Department of Women's and Children's Health, Uppsala University, 753 09 Uppsala, Sweden.
Clinical Epidemiology Division, Department of Medicine Solna, Karolinska Institutet, 171 77 Stockholm, Sweden.
Eur J Prev Cardiol. 2022 Nov 8;29(15):2017-2026. doi: 10.1093/eurjpc/zwac133.
We compared the incidence of cardiovascular disease (CVD) in transgender participants with a diagnosis of gender dysphoria (GD) with and without gender-affirming hormone therapy (GAHT) to the incidence observed in the general population.
The population-based cohort included all individuals >10 years in Sweden linked to Swedish nationwide healthcare Registers (2006-16). Two comparator groups without GD/GAHT were matched (1:10) on age, county of residence, and on male and female birth-assigned sex, respectively. Cox proportional models provided hazard ratios (HRs) and 95% confidence intervals (CI) for CVD outcomes. Among 1779 transgender individuals [48% birth-assigned males (AMAB), 52% birth-assigned females (AFAB)], 18 developed CVD, most of which were conduction disorders. The incidence of CVD for AFAB individuals with GD was 3.7 per 1000 person-years (95% CI: 1.4-10.0). Assigned male at birth individuals with GD had an incidence of CVD event of 7.1 per 1000 person-years (95% CI: 4.2-12.0). The risk of CVD event was 2.4 times higher in AMAB individuals (HR: 2.4, 95% CI: 1.3-4.2) compared with cisgender women, and 1.7 higher compared with cisgender men (HR: 1.7, 95% CI: 1.0-2.9). Analysis limited to transgender individuals without GAHT yielded similar results to those with GAHT treatment.

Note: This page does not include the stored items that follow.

/-! ### Site time -/

/-- A natural second mark: tick 0, the next second or the pending label, correction 0, the label applied, the holdover
count and its limit, the pending advance taken into force, BLINK high (R1, R2, R11, R12, R76, R154), and the events
LABEL_APPLIED, TIMEBASE_STATE and GATE in this order (R14, R15). A label that differs from the second it replaces is a step
for the scheduler, which comes after those events (R75). That the gate is formed once at a mark is the model's choice (log
entry 38). -/
def Obligations.SecondMarkMakesTheNextSecond : Prop :=
  ∀ s : State, s.tb.atSecondEnd = true → ∃ t, exec .secondMark s = .next t ∧
    t.tb.tick = 0 ∧ t.tb.second = s.tb.pendingLabel.getD ((s.tb.second + 1) % 4294967296) ∧
    t.tb.correction = 0 ∧ t.tb.pendingLabel = none ∧ t.tb.labelled = (s.tb.labelled || s.tb.pendingLabel.isSome) ∧
    (s.tb.discipline ≠ .holdover →
      t.tb.discipline = s.tb.discipline ∧ t.tb.holdoverSeconds = s.tb.holdoverSeconds) ∧
    (s.tb.discipline = .holdover →
      t.tb.holdoverSeconds = s.tb.holdoverSeconds + 1 ∧
      t.tb.discipline = if s.tb.holdoverLimit ≤ s.tb.holdoverSeconds + 1 then .expired else .holdover) ∧
    t.tb.good = s.tb.good ∧ t.tb.stray = s.tb.stray ∧ t.tb.missed = s.tb.missed ∧ t.tb.watch = s.tb.watch ∧
    t.tb.lastError = s.tb.lastError ∧ t.tb.holdoverLimit = s.tb.holdoverLimit ∧ t.lines.blink = .high ∧
    (s.tb.pendingLabel = none →
      t.launch.advance = s.launch.pendingAdvance.getD s.launch.advance ∧ t.launch.pendingAdvance = none ∧
      t.store = s.store ∧ t.sel = s.sel ∧ s.spliceKept t ∧ t.feedA = s.feedA.period ∧ t.feedB = s.feedB.period ∧
      t.mon = { s.mon with elapsed := min (s.mon.elapsed + 1) 2500 } ∧
      t.chg = { s.chg with returnTimer := s.chg.returnTimer.map (· - 1) } ∧
      t.lines.records = s.lines.records.map Line.period) ∧
    t.part = s.part ∧ t.paramLock = s.paramLock ∧
    let next := (s.tb.second + 1) % 4294967296
    let events := s.tb.changeEvents t.tb (s.tb.pendingLabel.map fun v => (v, next)) t.now
    (s.tb.pendingLabel.getD next = next → ∀ p, t.port p = (s.port p).offers events) ∧
    (s.tb.pendingLabel.getD next ≠ next → s.schedulerStepped t ∧ s.jumped t events)

/-- What a pulse does to the discipline, by the table of 1.3: FREE and EXPIRED step into ACQUIRING; ACQUIRING counts close
pulses up to LOCKED at the fourth; LOCKED and HOLDOVER take an in-window pulse as LOCKED with clear counts and step into
ACQUIRING at the third stray (R4, R8 to R12). -/
def Obligations.PulseDisciplines : Prop :=
  ∀ s : State, ∃ t, exec .pulse s = .next t ∧
    t.tb.lastError = some (pulseError s.tb.tick) ∧ t.tb.holdoverLimit = s.tb.holdoverLimit ∧
    t.mon = s.mon ∧ t.chg = s.chg ∧ t.lines.records = s.lines.records ∧ t.part = s.part ∧ t.paramLock = s.paramLock ∧
    (s.tb.discipline = .free ∨ s.tb.discipline = .expired →
      t.tb.discipline = .acquiring ∧ t.tb.good = 0 ∧ t.tb.stray = 0 ∧ t.tb.missed = 0 ∧ t.tb.tick = 0 ∧
      t.tb.watch = true) ∧
    (s.tb.discipline = .acquiring → (pulseError s.tb.tick).natAbs ≤ 16 →
      if 3 ≤ s.tb.good then t.tb.discipline = .locked ∧ t.tb.good = 4 ∧ t.tb.stray = 0 ∧ t.tb.missed = 0
      else t.tb.discipline = .acquiring ∧ t.tb.good = s.tb.good + 1) ∧
    (s.tb.discipline = .acquiring → 16 < (pulseError s.tb.tick).natAbs →
      t.tb.discipline = .acquiring ∧ t.tb.good = 0 ∧ (1000 < (pulseError s.tb.tick).natAbs → t.tb.tick = 0)) ∧
    (s.tb.discipline = .locked ∨ s.tb.discipline = .holdover → (pulseError s.tb.tick).natAbs ≤ 1000 →
      t.tb.discipline = .locked ∧ t.tb.stray = 0 ∧ t.tb.missed = 0 ∧ t.tb.watch = true) ∧
    (s.tb.discipline = .locked ∨ s.tb.discipline = .holdover → 1000 < (pulseError s.tb.tick).natAbs →
      if 2 ≤ s.tb.stray then
        t.tb.discipline = .acquiring ∧ t.tb.good = 0 ∧ t.tb.stray = 0 ∧ t.tb.missed = 0 ∧ t.tb.tick = 0
      else
        t.tb.discipline = s.tb.discipline ∧ t.tb.stray = s.tb.stray + 1 ∧ t.tb.missed = s.tb.missed ∧
        t.tb.tick = s.tb.tick ∧ t.tb.second = s.tb.second ∧ t.tb.correction = s.tb.correction ∧
        t.station = s.station ∧ t.network = s.network)

/-- A slew, in ACQUIRING, LOCKED or HOLDOVER, corrects the second in progress by the error clamped to −16..+16, or ends it
at the pulse; a step, in FREE and EXPIRED, for an ACQUIRING pulse out of the window and at the third stray, leaves the second
for an error of 0 or more and moves it on for a negative one; a pending label takes force at either mark (R2, R6, R7, R8 to
R12). The events of either are LABEL_APPLIED, TIMEBASE_STATE and GATE in this order (R14, R15). A step in RUN, or a label that
differs from the second it replaces, truncates the group in emission, drops the scheduled one STEPPED, and puts the guard
instant in the place of the last end tick and of the gap origin; outside RUN it leaves the scheduler alone (R75, R76). That the
change of state comes before the mark (log entry 17), that the gate is formed once (log entry 38), and that late starts which
wait behind a packet whose bytes leave stay through a step (log entry 5) is the model's reading. -/
def Obligations.PulseCorrectsTheSecond : Prop :=
  ∀ s : State, s.tb.tick < 10000000 →
    let next := (s.tb.second + 1) % 4294967296
    (s.tb.discipline = .acquiring ∨ s.tb.discipline = .locked ∨ s.tb.discipline = .holdover →
      (pulseError s.tb.tick).natAbs ≤ 1000 → ∃ t, exec .pulse s = .next t ∧
      (s.tb.tick < 9999984 →
        t.tb.correction = max (-16) (min 16 (pulseError s.tb.tick)) ∧ t.tb.tick = s.tb.tick ∧
        t.tb.second = s.tb.second ∧ t.tb.pendingLabel = s.tb.pendingLabel ∧ t.tb.labelled = s.tb.labelled ∧
        ∀ p, t.port p = (s.port p).offers (s.tb.changeEvents t.tb none s.now)) ∧
      (9999984 ≤ s.tb.tick →
        t.tb.tick = 0 ∧ t.tb.second = s.tb.pendingLabel.getD next ∧
        t.tb.correction = 0 ∧ t.tb.pendingLabel = none ∧
        t.tb.labelled = (s.tb.labelled || s.tb.pendingLabel.isSome) ∧
        let events := s.tb.changeEvents t.tb (s.tb.pendingLabel.map fun v => (v, next)) t.now
        (s.tb.pendingLabel.getD next = next → ∀ p, t.port p = (s.port p).offers events) ∧
        (s.tb.pendingLabel.getD next ≠ next → s.schedulerStepped t ∧ s.jumped t events)) ∧
      (s.tb.tick < 9999984 ∨ s.tb.pendingLabel = none →
        t.feedA = s.feedA ∧ t.feedB = s.feedB ∧ t.store = s.store ∧ t.sel = s.sel ∧ s.spliceKept t)) ∧
    (s.tb.discipline = .free ∨ s.tb.discipline = .expired ∨
      (1000 < (pulseError s.tb.tick).natAbs ∧
        (s.tb.discipline = .acquiring ∨
          ((s.tb.discipline = .locked ∨ s.tb.discipline = .holdover) ∧ 2 ≤ s.tb.stray))) →
      let base := if s.tb.tick < 5000000 then s.tb.second else next
      ∃ t, exec .pulse s = .next t ∧ t.tb.tick = 0 ∧ t.tb.correction = 0 ∧ t.tb.pendingLabel = none ∧
        t.tb.labelled = (s.tb.labelled || s.tb.pendingLabel.isSome) ∧ t.tb.second = s.tb.pendingLabel.getD base ∧
        s.schedulerStepped t ∧ t.launch.outputs = s.launch.outputs ∧
        s.jumped t (s.tb.changeEvents t.tb (s.tb.pendingLabel.map fun v => (v, base)) t.now))

/-- The pulse-watch check clears the flag; a clear flag is a missed pulse, which sets ACQUIRING's good count to 0 and takes
LOCKED to HOLDOVER at the third, with its TIMEBASE_STATE event; BLINK falls at tick 5,000,000 (R5, R9 to R12, R15, R154). -/
def Obligations.WatchAndBlink : Prop :=
  ∀ s : State,
    (s.tb.watchOpen = true → 1001 ≤ s.tb.tick → ∃ t, exec .pulseWatchCheck s = .next t ∧ t.tb.watch = false ∧
      s.intakeKept t ∧ s.spliceKept t ∧ s.siteKept t ∧ t.part = s.part ∧ t.paramLock = s.paramLock ∧
      t.tb.tick = s.tb.tick ∧ t.tb.second = s.tb.second ∧ t.tb.stray = s.tb.stray ∧
      (∀ p, t.port p = (s.port p).offers (s.tb.changeEvents t.tb none s.now)) ∧
      (s.tb.watch = true ∨ s.tb.discipline = .free ∨ s.tb.discipline = .holdover ∨ s.tb.discipline = .expired →
        t.tb.discipline = s.tb.discipline ∧ t.tb.good = s.tb.good ∧ t.tb.missed = s.tb.missed) ∧
      (s.tb.watch = false → s.tb.discipline = .acquiring → t.tb.discipline = .acquiring ∧ t.tb.good = 0) ∧
      (s.tb.watch = false → s.tb.discipline = .locked →
        if 2 ≤ s.tb.missed then
          t.tb.discipline = .holdover ∧ t.tb.missed = 3 ∧ t.tb.holdoverSeconds = 0
        else t.tb.discipline = .locked ∧ t.tb.missed = s.tb.missed + 1)) ∧
    (s.lines.blink = .high → 5000000 ≤ s.tb.tick →
      exec .blinkFall s = .next (s.withLines { s.lines with blink := .low }))

/-! ### The settings of the launch -/

/-- The settings that a permitted command stores: label, holdover limit, advance, packet period, hold limits, slip tolerance,
stream identifiers (R3, R13, R76, R61, R60, R77, R169), clamped where R164 says so; refused are an advance above 2,000,000,
hold limits out of order after clamping, a packet period or identifiers out of range or outside STANDBY, and an identifier that
is a network identifier of a slot (R169). The field sizes are those of R175, and that the strip flag is on for a byte of 1 is
the model's choice (log entry 14). -/
def Obligations.SettingsAreStored : Prop :=
  ∀ (s : State) (p : Port) (params : List Byte), s.open_ p → (s.paramLock = false ∨ p = .network) →
    (params.length = 4 →
      exec (.timeLabel p params) s =
        .next (((s.takes p params).withTb { s.tb with pendingLabel := some (number params) }).respond p (.ok []))) ∧
    (params.length = 3 →
      exec (.setHoldoverLimit p params) s =
        .next (((s.takes p params).withTb { s.tb with holdoverLimit := max 1 (min 86400 (number params)) }).respond p
          ⟨.ok, decide (number params < 1 ∨ 86400 < number params), []⟩)) ∧
    (params.length = 3 → number params ≤ 2000000 →
      exec (.setAdvance p params) s =
        .next (((s.takes p params).withLaunch { s.launch with pendingAdvance := some (number params) }).respond p
          (.ok []))) ∧
    (params.length = 4 → s.part = .standby → 300 ≤ field params 0 2 → field params 0 2 ≤ 15040 →
      exec (.setPacketPeriod p params) s =
        .next (((s.takes p params).withLaunch
          { s.launch with periodInt := field params 0 2, periodFrac := field params 2 2 }).respond p (.ok []))) ∧
    (params.length = 8 →
      min 20000000 (field params 0 4) ≤ max 1 (min 20000000 (field params 4 4)) →
      exec (.setHoldLimits p params) s =
        .next (((s.takes p params).withLaunch
          { s.launch with
            holdMin := min 20000000 (field params 0 4), holdMax := max 1 (min 20000000 (field params 4 4)) }).respond p
          ⟨.ok, decide (20000000 < field params 0 4 ∨ field params 4 4 < 1 ∨ 20000000 < field params 4 4), []⟩)) ∧
    (params.length = 2 →
      exec (.setSlipTolerance p params) s =
        .next (((s.takes p params).withLaunch { s.launch with slipTolerance := min 10000 (number params) }).respond p
          ⟨.ok, decide (10000 < number params), []⟩)) ∧
    (params.length = 5 → s.part = .standby → field params 0 2 ≤ 8190 → field params 2 2 ≤ 8190 →
      field params 0 2 ≠ field params 2 2 → s.networkEntry (field params 0 2) = none →
      s.networkEntry (field params 2 2) = none → byteAt params 4 ≤ 1 →
      exec (.setStreamIds p params) s =
        .next (((s.takes p params).withLaunch
          { s.launch with
            pacingId := field params 0 2, cueId := field params 2 2, strip := byteAt params 4 == 1 }).respond p
          (.ok []))) ∧
    (params.length = 3 → 2000000 < number params →
      exec (.setAdvance p params) s = .next (s.answers p params (.no .badValue))) ∧
    (params.length = 8 → max 1 (min 20000000 (field params 4 4)) < min 20000000 (field params 0 4) →
      exec (.setHoldLimits p params) s = .next (s.answers p params (.no .badValue))) ∧
    (params.length = 4 → s.part ≠ .standby →
      exec (.setPacketPeriod p params) s = .next (s.answers p params (.no .wrongState))) ∧
    (params.length = 4 → s.part = .standby → (field params 0 2 < 300 ∨ 15040 < field params 0 2) →
      exec (.setPacketPeriod p params) s = .next (s.answers p params (.no .badValue))) ∧
    (params.length = 5 → s.part ≠ .standby →
      exec (.setStreamIds p params) s = .next (s.answers p params (.no .wrongState))) ∧
    (params.length = 5 → s.part = .standby →
      (8190 < field params 0 2 ∨ 8190 < field params 2 2 ∨ field params 0 2 = field params 2 2 ∨
        s.networkEntry (field params 0 2) ≠ none ∨ s.networkEntry (field params 2 2) ≠ none ∨ 1 < byteAt params 4) →
      exec (.setStreamIds p params) s = .next (s.answers p params (.no .badValue)))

The incidence of CVD among GD/GAHT individuals was low, although increased compared with matched individuals without GD and similar to the incidence among GD/no GAHT individuals, thus not lending support for a causal relationship between treatment and CVD outcomes. Larger studies with longer follow-up are needed to verify these findings, as well as possible effect modification by comorbidity.
我们比较了患有性别认同障碍(GD)和未接受性别肯定激素治疗(GAHT)的跨性别参与者与普通人群中心血管疾病(CVD)的发生率。
该基于人群的队列包括瑞典全国性医疗登记处(2006-16 年)中所有年龄在 10 岁以上的个体。两个没有 GD/GAHT 的对照组分别根据年龄、居住地和男性和女性出生时分配的性别进行 1:10 匹配。Cox 比例风险模型提供了 CVD 结局的风险比(HR)和 95%置信区间(CI)。在 1779 名跨性别者中[48%为出生时分配为男性(AMAB),52%为出生时分配为女性(AFAB)],18 人发生了 CVD,其中大多数为传导障碍。患有 GD 的 AFAB 个体的 CVD 发生率为每 1000 人年 3.7 例(95%CI:1.4-10.0)。患有 GD 的出生时分配为男性的个体 CVD 事件的发生率为每 1000 人年 7.1 例(95%CI:4.2-12.0)。与顺性别女性相比,AMAB 个体发生 CVD 事件的风险高 2.4 倍(HR:2.4,95%CI:1.3-4.2),与顺性别男性相比高 1.7 倍(HR:1.7,95%CI:1.0-2.9)。对未接受 GAHT 的跨性别者进行分析,结果与接受 GAHT 治疗者相似。
GD/GAHT 个体的 CVD 发生率较低,尽管与没有 GD 的匹配个体相比有所增加,但与 GD/无 GAHT 个体的发生率相似,因此不支持治疗与 CVD 结局之间存在因果关系。需要更大规模、随访时间更长的研究来验证这些发现,以及可能的合并症对结果的影响。